Principle 5: Targeting sequences
Interventions target sequences of behaviour within and between the various interacting elements of the adolescent’s life—family, teachers, friends, home, school and community—that sustain the identified problems.

Principle 6: Developmentally appropriate
Interventions are set up to be appropriate to the young person's age and fit his or her developmental needs. A developmental emphasis stresses building the young person's ability to get along well with peers and acquire academic and vocational skills that will promote a successful transition to adulthood.

Principle 7: Continuous effort
Interventions require daily or weekly effort by family members so that the young person and family have frequent opportunities to demonstrate their commitment. Advantages of intensive and multifaceted efforts to change include more rapid problem resolution, earlier identification of when interventions need fine-tuning, continuous evaluation of outcomes, more frequent corrective interventions, more opportunities for family members to experience success and giving the family power to orchestrate their own changes.

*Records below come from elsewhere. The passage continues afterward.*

-- ==== Sys2Proof/Machine/RegsCrust.lean ====
section
/-! DEFINITION. The register fields of the blocks CRUST, TIME, ETH: each field under the name BLOCK.REGISTER.FIELD of the
manual, with its BAR0 address, its bits and its reset value, and the register descriptions built from them. -/
namespace Sys2Proof.Machine

-- R169, spec/06_crust_and_rtc.md
def CRUST.STATUS.STATE : FRef := ⟨0x500000, 31, 29, 0⟩
def CRUST.STATUS.PROOF_HUNG : FRef := ⟨0x500000, 28, 28, 0⟩
def CRUST.STATUS.TRIP_SEEN : FRef := ⟨0x500000, 27, 27, 0⟩
def CRUST.STATUS.SAFE_ACT : FRef := ⟨0x500000, 26, 26, 0⟩
def CRUST.STATUS.TIME_LOST : FRef := ⟨0x500000, 23, 23, 1⟩
def CRUST.STATUS.KEY_LOST : FRef := ⟨0x500000, 22, 22, 1⟩
def CRUST.STATUS.COUNT_LOST : FRef := ⟨0x500000, 21, 21, 1⟩
def CRUST.STATUS.WIT_FAIL : FRef := ⟨0x500000, 20, 20, 1⟩
def CRUST.STATUS.LOW_RET : FRef := ⟨0x500000, 19, 19, 0⟩
def CRUST.STATUS.ON_VBAT : FRef := ⟨0x500000, 18, 18, 0⟩
def CRUST.STATUS.BAT_LOW : FRef := ⟨0x500000, 17, 17, 0⟩
def CRUST.STATUS.BAT_ABSENT : FRef := ⟨0x500000, 16, 16, 0⟩
def CRUST.STATUS.TAMPER : FRef := ⟨0x500000, 15, 15, 0⟩
def CRUST.STATUS.ALM1 : FRef := ⟨0x500000, 14, 14, 0⟩
def CRUST.STATUS.ALM0 : FRef := ⟨0x500000, 13, 13, 0⟩
def CRUST.STATUS.LG_NEW : FRef := ⟨0x500000, 12, 12, 0⟩
def CRUST.STATUS.LG_COUNT : FRef := ⟨0x500000, 11, 8, 0⟩
def CRUST.STATUS.KEY_CAUSE : FRef := ⟨0x500000, 1, 0, 1⟩

-- R169, spec/06_crust_and_rtc.md
def CRUST.RTC_LO.SEC_LO : FRef := ⟨0x500010, 31, 0, 0⟩

-- R169, spec/06_crust_and_rtc.md
def CRUST.RTC_HI.SUB : FRef := ⟨0x500014, 31, 17, 0⟩
def CRUST.RTC_HI.VALID : FRef := ⟨0x500014, 16, 16, 0⟩
def CRUST.RTC_HI.SEC_HI : FRef := ⟨0x500014, 15, 0, 0⟩

-- R169, spec/06_crust_and_rtc.md
def CRUST.CAL0.YEAR : FRef := ⟨0x500018, 23, 16, 0⟩
def CRUST.CAL0.MONTH : FRef := ⟨0x500018, 15, 12, 0⟩
def CRUST.CAL0.DAY : FRef := ⟨0x500018, 11, 7, 0⟩
def CRUST.CAL0.WDAY : FRef := ⟨0x500018, 6, 4, 0⟩

-- R169, spec/06_crust_and_rtc.md
def CRUST.CAL1.HOUR : FRef := ⟨0x50001C, 16, 12, 0⟩
def CRUST.CAL1.MIN : FRef := ⟨0x50001C, 11, 6, 0⟩
def CRUST.CAL1.SEC : FRef := ⟨0x50001C, 5, 0, 0⟩

-- R169, spec/06_crust_and_rtc.md
def CRUST.RTC_CFG.UTC_OFFSET : FRef := ⟨0x500020, 31, 24, 0⟩
def CRUST.RTC_CFG.DISC_EN : FRef := ⟨0x500020, 16, 16, 1⟩
def CRUST.RTC_CFG.PON_TIMEOUT : FRef := ⟨0x500020, 15, 12, 5⟩
def CRUST.RTC_CFG.PORT_WAKE : FRef := ⟨0x500020, 9, 9, 0⟩
def CRUST.RTC_CFG.AUX_WAKE : FRef := ⟨0x500020, 8, 8, 0⟩
def CRUST.RTC_CFG.PON_MODE : FRef := ⟨0x500020, 0, 0, 0⟩

-- R169, spec/06_crust_and_rtc.md
def CRUST.COMP.AGING : FRef := ⟨0x500024, 31, 16, 0⟩
def CRUST.COMP.CORR : FRef := ⟨0x500024, 15, 0, 0⟩

-- R169, spec/06_crust_and_rtc.md
def CRUST.RTC_STAT.TEMP : FRef := ⟨0x500028, 31, 24, 0⟩
def CRUST.RTC_STAT.PON_CAUSE : FRef := ⟨0x500028, 23, 20, 0⟩
def CRUST.RTC_STAT.CAL_RANGE : FRef := ⟨0x500028, 19, 19, 0⟩
def CRUST.RTC_STAT.PON_FAIL : FRef := ⟨0x500028, 17, 17, 0⟩
def CRUST.RTC_STAT.DISC_LIMIT : FRef := ⟨0x500028, 16, 16, 0⟩
def CRUST.RTC_STAT.STEPS : FRef := ⟨0x500028, 7, 0, 0⟩

-- R169, spec/06_crust_and_rtc.md
def CRUST.ALM.MATCH.WDAY (i : Nat) : FRef := ⟨0x500040 + 0x20 * i, 28, 26, 0⟩
def CRUST.ALM.MATCH.MONTH (i : Nat) : FRef := ⟨0x500040 + 0x20 * i, 25, 22, 0⟩
def CRUST.ALM.MATCH.DAY (i : Nat) : FRef := ⟨0x500040 + 0x20 * i, 21, 17, 0⟩
def CRUST.ALM.MATCH.HOUR (i : Nat) : FRef := ⟨0x500040 + 0x20 * i, 16, 12, 0⟩
def CRUST.ALM.MATCH.MIN (i : Nat) : FRef := ⟨0x500040 + 0x20 * i, 11, 6, 0⟩
def CRUST.ALM.MATCH.SEC (i : Nat) : FRef := ⟨0x500040 + 0x20 * i, 5, 0, 0⟩

-- R169, spec/06_crust_and_rtc.md
def CRUST.ALM.CTRL.EN (i : Nat) : FRef := ⟨0x500044 + 0x20 * i, 31, 31, 0⟩
def CRUST.ALM.CTRL.ACT (i : Nat) : FRef := ⟨0x500044 + 0x20 * i, 30, 28, 0⟩
def CRUST.ALM.CTRL.MASK (i : Nat) : FRef := ⟨0x500044 + 0x20 * i, 5, 0, 0⟩

-- R169, spec/06_crust_and_rtc.md
def CRUST.ALM.NEXT_LO (i : Nat) : FRef := ⟨0x50004C + 0x20 * i, 31, 0, 0⟩

-- R169, spec/06_crust_and_rtc.md
def CRUST.ALM.NEXT_HI (i : Nat) : FRef := ⟨0x500050 + 0x20 * i, 15, 0, 0⟩

-- R169, spec/06_crust_and_rtc.md
def CRUST.ALM.STAT.SKIPCNT (i : Nat) : FRef := ⟨0x500048 + 0x20 * i, 31, 24, 0⟩
def CRUST.ALM.STAT.NEVER (i : Nat) : FRef := ⟨0x500048 + 0x20 * i, 3, 3, 0⟩
def CRUST.ALM.STAT.BACKSTEP (i : Nat) : FRef := ⟨0x500048 + 0x20 * i, 2, 2, 0⟩
def CRUST.ALM.STAT.SKIPPED (i : Nat) : FRef := ⟨0x500048 + 0x20 * i, 1, 1, 0⟩
def CRUST.ALM.STAT.FIRED (i : Nat) : FRef := ⟨0x500048 + 0x20 * i, 0, 0, 0⟩
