-- R227, spec/08_can_fd_channels.md
def CAN.OBJ.STAT.TXREQ (i j : Nat) : FRef := ⟨0x80100C + 0x10000 * i + 0x80 * j, 31, 31, 0⟩
def CAN.OBJ.STAT.NEWDAT (i j : Nat) : FRef := ⟨0x80100C + 0x10000 * i + 0x80 * j, 30, 30, 0⟩
def CAN.OBJ.STAT.MSGLOST (i j : Nat) : FRef := ⟨0x80100C + 0x10000 * i + 0x80 * j, 29, 29, 0⟩
def CAN.OBJ.STAT.SUSPENDED (i j : Nat) : FRef := ⟨0x80100C + 0x10000 * i + 0x80 * j, 28, 28, 0⟩
def CAN.OBJ.STAT.CXL_LATE (i j : Nat) : FRef := ⟨0x80100C + 0x10000 * i + 0x80 * j, 27, 27, 0⟩
def CAN.OBJ.STAT.TXOK (i j : Nat) : FRef := ⟨0x80100C + 0x10000 * i + 0x80 * j, 26, 26, 0⟩
def CAN.OBJ.STAT.TXERR (i j : Nat) : FRef := ⟨0x80100C + 0x10000 * i + 0x80 * j, 25, 25, 0⟩
def CAN.OBJ.STAT.DLC (i j : Nat) : FRef := ⟨0x80100C + 0x10000 * i + 0x80 * j, 19, 16, 0⟩
def CAN.OBJ.STAT.RX_FDF (i j : Nat) : FRef := ⟨0x80100C + 0x10000 * i + 0x80 * j, 7, 7, 0⟩
def CAN.OBJ.STAT.RX_BRS (i j : Nat) : FRef := ⟨0x80100C + 0x10000 * i + 0x80 * j, 6, 6, 0⟩
def CAN.OBJ.STAT.RX_ESI (i j : Nat) : FRef := ⟨0x80100C + 0x10000 * i + 0x80 * j, 5, 5, 0⟩
def CAN.OBJ.STAT.RX_IDE (i j : Nat) : FRef := ⟨0x80100C + 0x10000 * i + 0x80 * j, 4, 4, 0⟩
def CAN.OBJ.STAT.RX_RTR (i j : Nat) : FRef := ⟨0x80100C + 0x10000 * i + 0x80 * j, 3, 3, 0⟩

-- R227, spec/08_can_fd_channels.md
def CAN.OBJ.RXID (i j : Nat) : FRef := ⟨0x801010 + 0x10000 * i + 0x80 * j, 28, 0, 0⟩

-- R227, spec/08_can_fd_channels.md
def CAN.OBJ.STAMP (i j : Nat) : FRef := ⟨0x801014 + 0x10000 * i + 0x80 * j, 31, 0, 0⟩

-- R227, spec/08_can_fd_channels.md
def CAN.OBJ.DATA (i j k : Nat) : FRef := ⟨0x801020 + 0x10000 * i + 0x80 * j + 4 * k, 31, 0, 0⟩

-- R247, spec/09_substation_sessions.md
def SESS.CFG.UDP_PORT : FRef := ⟨0xB00000, 31, 16, 47700⟩
def SESS.CFG.LOST_POLL : FRef := ⟨0xB00000, 15, 8, 10⟩

-- R247, spec/09_substation_sessions.md
def SESS.SUM.LIVE : FRef := ⟨0xB00004, 28, 16, 0⟩
def SESS.SUM.DOWN : FRef := ⟨0xB00004, 12, 0, 0⟩

-- R247, spec/09_substation_sessions.md
def SESS.ENG.SLOTS (i : Nat) : FRef := ⟨0xB00010 + 4 * i, 31, 16, 0⟩
def SESS.ENG.SEG_ERR (i : Nat) : FRef := ⟨0xB00010 + 4 * i, 15, 8, 0⟩

-- R247, spec/09_substation_sessions.md
def SESS.CTX.CFG.EN (i : Nat) : FRef := ⟨0xB10000 + 0x40 * i, 31, 31, 0⟩
def SESS.CTX.CFG.TRANSPORT (i : Nat) : FRef := ⟨0xB10000 + 0x40 * i, 30, 30, 0⟩
def SESS.CTX.CFG.ENGINE (i : Nat) : FRef := ⟨0xB10000 + 0x40 * i, 29, 29, 0⟩
def SESS.CTX.CFG.OUT_IMMED (i : Nat) : FRef := ⟨0xB10000 + 0x40 * i, 28, 28, 0⟩
def SESS.CTX.CFG.CHAN (i : Nat) : FRef := ⟨0xB10000 + 0x40 * i, 27, 24, 0⟩
def SESS.CTX.CFG.PERIOD (i : Nat) : FRef := ⟨0xB10000 + 0x40 * i, 23, 21, 3⟩
def SESS.CTX.CFG.PHASE (i : Nat) : FRef := ⟨0xB10000 + 0x40 * i, 20, 13, 0⟩
def SESS.CTX.CFG.STALE_N (i : Nat) : FRef := ⟨0xB10000 + 0x40 * i, 12, 9, 3⟩
def SESS.CTX.CFG.RETRY (i : Nat) : FRef := ⟨0xB10000 + 0x40 * i, 8, 7, 1⟩
def SESS.CTX.CFG.SUBST_ZERO (i : Nat) : FRef := ⟨0xB10000 + 0x40 * i, 6, 6, 0⟩
def SESS.CTX.CFG.SPCOUNT (i : Nat) : FRef := ⟨0xB10000 + 0x40 * i, 4, 0, 0⟩
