-- ==== Sys2Proof/Machine/RegsGlb.lean ====
section
/-! DEFINITION. The register fields of the blocks GLB, PWR: each field under the name BLOCK.REGISTER.FIELD of the
manual, with its BAR0 address, its bits and its reset value, and the register descriptions built from them. -/
namespace Sys2Proof.Machine

-- R24, spec/01_architecture.md
def GLB.TEMPO.MODEL_PHASE : FRef := ⟨0x78, 9, 0, 0⟩

-- R48, spec/02_package_and_balls.md
def GLB.STRAP.LIVE : FRef := ⟨0x40, 11, 7, 0⟩
def GLB.STRAP.UNSTABLE : FRef := ⟨0x40, 6, 6, 0⟩
def GLB.STRAP.INVALID : FRef := ⟨0x40, 5, 5, 0⟩
def GLB.STRAP.BIF : FRef := ⟨0x40, 4, 3, 0⟩
def GLB.STRAP.XPROOF : FRef := ⟨0x40, 2, 2, 0⟩
def GLB.STRAP.SAFE : FRef := ⟨0x40, 1, 0, 0⟩

-- R63, spec/03_supplies_clocks_thermal.md
def PWR.RAIL_STAT.VIOL : FRef := ⟨0x200010, 27, 16, 0⟩
def PWR.RAIL_STAT.GOOD : FRef := ⟨0x200010, 11, 0, 0xFFF⟩

-- R68, spec/03_supplies_clocks_thermal.md
def PWR.AVS_CTRL.VMAX : FRef := ⟨0x200020, 25, 16, 850⟩
def PWR.AVS_CTRL.VMIN : FRef := ⟨0x200020, 15, 6, 700⟩
def PWR.AVS_CTRL.ADAPT : FRef := ⟨0x200020, 0, 0, 1⟩

-- R68, spec/03_supplies_clocks_thermal.md
def PWR.AVS_STAT.NO_RESP : FRef := ⟨0x200024, 31, 31, 0⟩
def PWR.AVS_STAT.CFG_ERR : FRef := ⟨0x200024, 30, 30, 0⟩
def PWR.AVS_STAT.CAP : FRef := ⟨0x200024, 29, 29, 0⟩
def PWR.AVS_STAT.VCMD : FRef := ⟨0x200024, 25, 16, 750⟩
def PWR.AVS_STAT.IOUT : FRef := ⟨0x200024, 15, 8, 0⟩
def PWR.AVS_STAT.RSTAT : FRef := ⟨0x200024, 7, 0, 0⟩

-- R74, spec/03_supplies_clocks_thermal.md
def PWR.ISL_CTRL.EN (i : Nat) : FRef := ⟨0x200100 + 4 * i, 0, 0, 1⟩

-- R74, spec/03_supplies_clocks_thermal.md
def PWR.ISL_STAT.OFF_COUNT (i : Nat) : FRef := ⟨0x200140 + 4 * i, 31, 24, 0⟩
def PWR.ISL_STAT.CAUSE (i : Nat) : FRef := ⟨0x200140 + 4 * i, 23, 20, 0⟩
def PWR.ISL_STAT.HELD (i : Nat) : FRef := ⟨0x200140 + 4 * i, 11, 11, 0⟩
def PWR.ISL_STAT.MINOFF (i : Nat) : FRef := ⟨0x200140 + 4 * i, 10, 10, 0⟩
def PWR.ISL_STAT.PENDING_REARM (i : Nat) : FRef := ⟨0x200140 + 4 * i, 9, 9, 0⟩
def PWR.ISL_STAT.REFUSED (i : Nat) : FRef := ⟨0x200140 + 4 * i, 8, 8, 0⟩
def PWR.ISL_STAT.STATE (i : Nat) : FRef := ⟨0x200140 + 4 * i, 2, 0, 1⟩

-- R79, spec/03_supplies_clocks_thermal.md
def PWR.CLK_STAT.LOSS : FRef := ⟨0x200030, 23, 16, 0⟩
def PWR.CLK_STAT.LOCK : FRef := ⟨0x200030, 14, 8, 0x7F⟩
def PWR.CLK_STAT.PRESENT : FRef := ⟨0x200030, 7, 0, 0xFF⟩

-- R87, spec/03_supplies_clocks_thermal.md
def PWR.THERM_CFG.THR_DOWN : FRef := ⟨0x200040, 15, 8, 0⟩
def PWR.THERM_CFG.HYST : FRef := ⟨0x200040, 7, 4, 3⟩

-- R87, spec/03_supplies_clocks_thermal.md
def PWR.THERM_STAT.TJ : FRef := ⟨0x200044, 31, 22, 0⟩
def PWR.THERM_STAT.HOT : FRef := ⟨0x200044, 21, 18, 0⟩
def PWR.THERM_STAT.SOLV_STEP : FRef := ⟨0x200044, 17, 15, 0⟩
def PWR.THERM_STAT.APP_STEP : FRef := ⟨0x200044, 14, 12, 0⟩
def PWR.THERM_STAT.GRADE_CAP : FRef := ⟨0x200044, 11, 11, 0⟩
def PWR.THERM_STAT.THROT : FRef := ⟨0x200044, 10, 10, 0⟩
def PWR.THERM_STAT.KW_THERM : FRef := ⟨0x200044, 9, 9, 0⟩
def PWR.THERM_STAT.TRIP_SEEN : FRef := ⟨0x200044, 8, 8, 0⟩
def PWR.THERM_STAT.STEP_COUNT : FRef := ⟨0x200044, 7, 0, 0⟩

-- R104, spec/04_proof_and_operating_states.md
def GLB.STATE.KW_CAUSE : FRef := ⟨0x50, 27, 24, 0⟩
def GLB.STATE.RACK_CAUSE : FRef := ⟨0x50, 23, 20, 0⟩
def GLB.STATE.HANG_RETRY : FRef := ⟨0x50, 16, 16, 0⟩
def GLB.STATE.RESET_KIND : FRef := ⟨0x50, 11, 8, 1⟩
def GLB.STATE.STATE : FRef := ⟨0x50, 2, 0, 2⟩

-- R104, spec/04_proof_and_operating_states.md
def GLB.RESET_CAUSE.BOOT_COUNT : FRef := ⟨0x54, 31, 16, 0⟩
def GLB.RESET_CAUSE.CAUSE : FRef := ⟨0x54, 8, 0, 0x100⟩

-- R104, spec/04_proof_and_operating_states.md
def GLB.PROOF_SUM.DURATION_MS : FRef := ⟨0x58, 31, 18, 0⟩
def GLB.PROOF_SUM.VERDICT : FRef := ⟨0x58, 17, 16, 0⟩
def GLB.PROOF_SUM.FAILED : FRef := ⟨0x58, 15, 8, 0⟩
def GLB.PROOF_SUM.HELD : FRef := ⟨0x58, 7, 0, 0⟩

-- R104, spec/04_proof_and_operating_states.md
def GLB.START_POLICY.DEGRADED_RUN : FRef := ⟨0x5C, 0, 0, 1⟩

-- R115, spec/05_host_interface.md
def GLB.LOCK.COMMIT_ERR : FRef := ⟨0x60, 2, 2, 0⟩
def GLB.LOCK.BUSY : FRef := ⟨0x60, 1, 1, 0⟩
def GLB.LOCK.LOCK : FRef := ⟨0x60, 0, 0, 0⟩

-- R115, spec/05_host_interface.md
def GLB.IGN_WRITES.LAST_PORT : FRef := ⟨0x64, 31, 31, 0⟩
def GLB.IGN_WRITES.COUNT : FRef := ⟨0x64, 23, 0, 0⟩

-- R115, spec/05_host_interface.md
def GLB.IGN_ADDR.ADDR : FRef := ⟨0x68, 24, 0, 0⟩

-- R563, spec/21_trays_and_replacement.md
def GLB.COMPAT_LEVEL.REFUSED : FRef := ⟨0x70, 24, 24, 0⟩
def GLB.COMPAT_LEVEL.MAX : FRef := ⟨0x70, 23, 16, 1⟩
def GLB.COMPAT_LEVEL.REQ : FRef := ⟨0x70, 15, 8, 1⟩
def GLB.COMPAT_LEVEL.LEVEL : FRef := ⟨0x70, 7, 0, 1⟩

/-- The registers of this file, part 0: base address, array dimensions and fields with their access codes (R7). -/
def regsGlb0 : List RegDesc := [
  { base := 0x78, dims := [], wide := false,
    flds := fun _ _ _ => [(GLB.TEMPO.MODEL_PHASE, .RWL)] },
  { base := 0x40, dims := [], wide := false,
    flds := fun _ _ _ => [(GLB.STRAP.LIVE, .RO), (GLB.STRAP.UNSTABLE, .RO), (GLB.STRAP.INVALID, .RO), (GLB.STRAP.BIF, .RO), (GLB.STRAP.XPROOF, .RO), (GLB.STRAP.SAFE, .RO)] },
  { base := 0x200010, dims := [], wide := false,
    flds := fun _ _ _ => [(PWR.RAIL_STAT.VIOL, .W1C), (PWR.RAIL_STAT.GOOD, .RO)] },
  { base := 0x200020, dims := [], wide := false,
    flds := fun _ _ _ => [(PWR.AVS_CTRL.VMAX, .RWL), (PWR.AVS_CTRL.VMIN, .RWL), (PWR.AVS_CTRL.ADAPT, .RWL)] },
  { base := 0x200024, dims := [], wide := false,
    flds := fun _ _ _ => [(PWR.AVS_STAT.NO_RESP, .W1C), (PWR.AVS_STAT.CFG_ERR, .RO), (PWR.AVS_STAT.CAP, .RO), (PWR.AVS_STAT.VCMD, .RO), (PWR.AVS_STAT.IOUT, .RO), (PWR.AVS_STAT.RSTAT, .RO)] },
  { base := 0x200100, dims := [(14, 0x4)], wide := false,
    flds := fun i _ _ => [(PWR.ISL_CTRL.EN i, .RWL)] },
  { base := 0x200140, dims := [(14, 0x4)], wide := false,
    flds := fun i _ _ => [(PWR.ISL_STAT.OFF_COUNT i, .RO), (PWR.ISL_STAT.CAUSE i, .RO), (PWR.ISL_STAT.HELD i, .RO), (PWR.ISL_STAT.MINOFF i, .RO), (PWR.ISL_STAT.PENDING_REARM i, .RO), (PWR.ISL_STAT.REFUSED i, .W1C), (PWR.ISL_STAT.STATE i, .RO)] },
  { base := 0x200030, dims := [], wide := false,
    flds := fun _ _ _ => [(PWR.CLK_STAT.LOSS, .W1C), (PWR.CLK_STAT.LOCK, .RO), (PWR.CLK_STAT.PRESENT, .RO)] },
  { base := 0x200040, dims := [], wide := false,
    flds := fun _ _ _ => [(PWR.THERM_CFG.THR_DOWN, .RWL), (PWR.THERM_CFG.HYST, .RWL)] },
  { base := 0x200044, dims := [], wide := false,
    flds := fun _ _ _ => [(PWR.THERM_STAT.TJ, .RO), (PWR.THERM_STAT.HOT, .RO), (PWR.THERM_STAT.SOLV_STEP, .RO), (PWR.THERM_STAT.APP_STEP, .RO), (PWR.THERM_STAT.GRADE_CAP, .RO), (PWR.THERM_STAT.THROT, .RO), (PWR.THERM_STAT.KW_THERM, .RO), (PWR.THERM_STAT.TRIP_SEEN, .W1C), (PWR.THERM_STAT.STEP_COUNT, .RC)] },
  { base := 0x50, dims := [], wide := false,
    flds := fun _ _ _ => [(GLB.STATE.KW_CAUSE, .RO), (GLB.STATE.RACK_CAUSE, .RO), (GLB.STATE.HANG_RETRY, .RO), (GLB.STATE.RESET_KIND, .RO), (GLB.STATE.STATE, .RO)] },
  { base := 0x54, dims := [], wide := false,
    flds := fun _ _ _ => [(GLB.RESET_CAUSE.BOOT_COUNT, .RO), (GLB.RESET_CAUSE.CAUSE, .RO)] },
  { base := 0x58, dims := [], wide := false,
    flds := fun _ _ _ => [(GLB.PROOF_SUM.DURATION_MS, .RO), (GLB.PROOF_SUM.VERDICT, .RO), (GLB.PROOF_SUM.FAILED, .RO), (GLB.PROOF_SUM.HELD, .RO)] },
  { base := 0x5C, dims := [], wide := false,
    flds := fun _ _ _ => [(GLB.START_POLICY.DEGRADED_RUN, .RO)] },
  { base := 0x60, dims := [], wide := false,
    flds := fun _ _ _ => [(GLB.LOCK.COMMIT_ERR, .RO), (GLB.LOCK.BUSY, .RO), (GLB.LOCK.LOCK, .W1S)] },
  { base := 0x64, dims := [], wide := false,
    flds := fun _ _ _ => [(GLB.IGN_WRITES.LAST_PORT, .RO), (GLB.IGN_WRITES.COUNT, .RC)] },
  { base := 0x68, dims := [], wide := false,
    flds := fun _ _ _ => [(GLB.IGN_ADDR.ADDR, .RO)] },
  { base := 0x70, dims := [], wide := false,
    flds := fun _ _ _ => [(GLB.COMPAT_LEVEL.REFUSED, .RO), (GLB.COMPAT_LEVEL.MAX, .RO), (GLB.COMPAT_LEVEL.REQ, .RWL), (GLB.COMPAT_LEVEL.LEVEL, .RO)] } ]

end Sys2Proof.Machine
end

Principle 8: Evaluation and accountability
Intervention effectiveness is evaluated continuously from multiple perspectives with MST team members being held accountable for overcoming barriers to successful outcomes. MST does not label families as “resistant, not ready for change or unmotivated.” This approach avoids blaming the family and places the responsibility for positive treatment outcomes on the MST team.

Principle 9: Generalisation
Interventions are designed to invest the parents or carers with the ability to address the family’s needs after the intervention is over. The parent or carer is viewed as the key to long-term success. Family members drive the change process in collaboration with the MST therapist.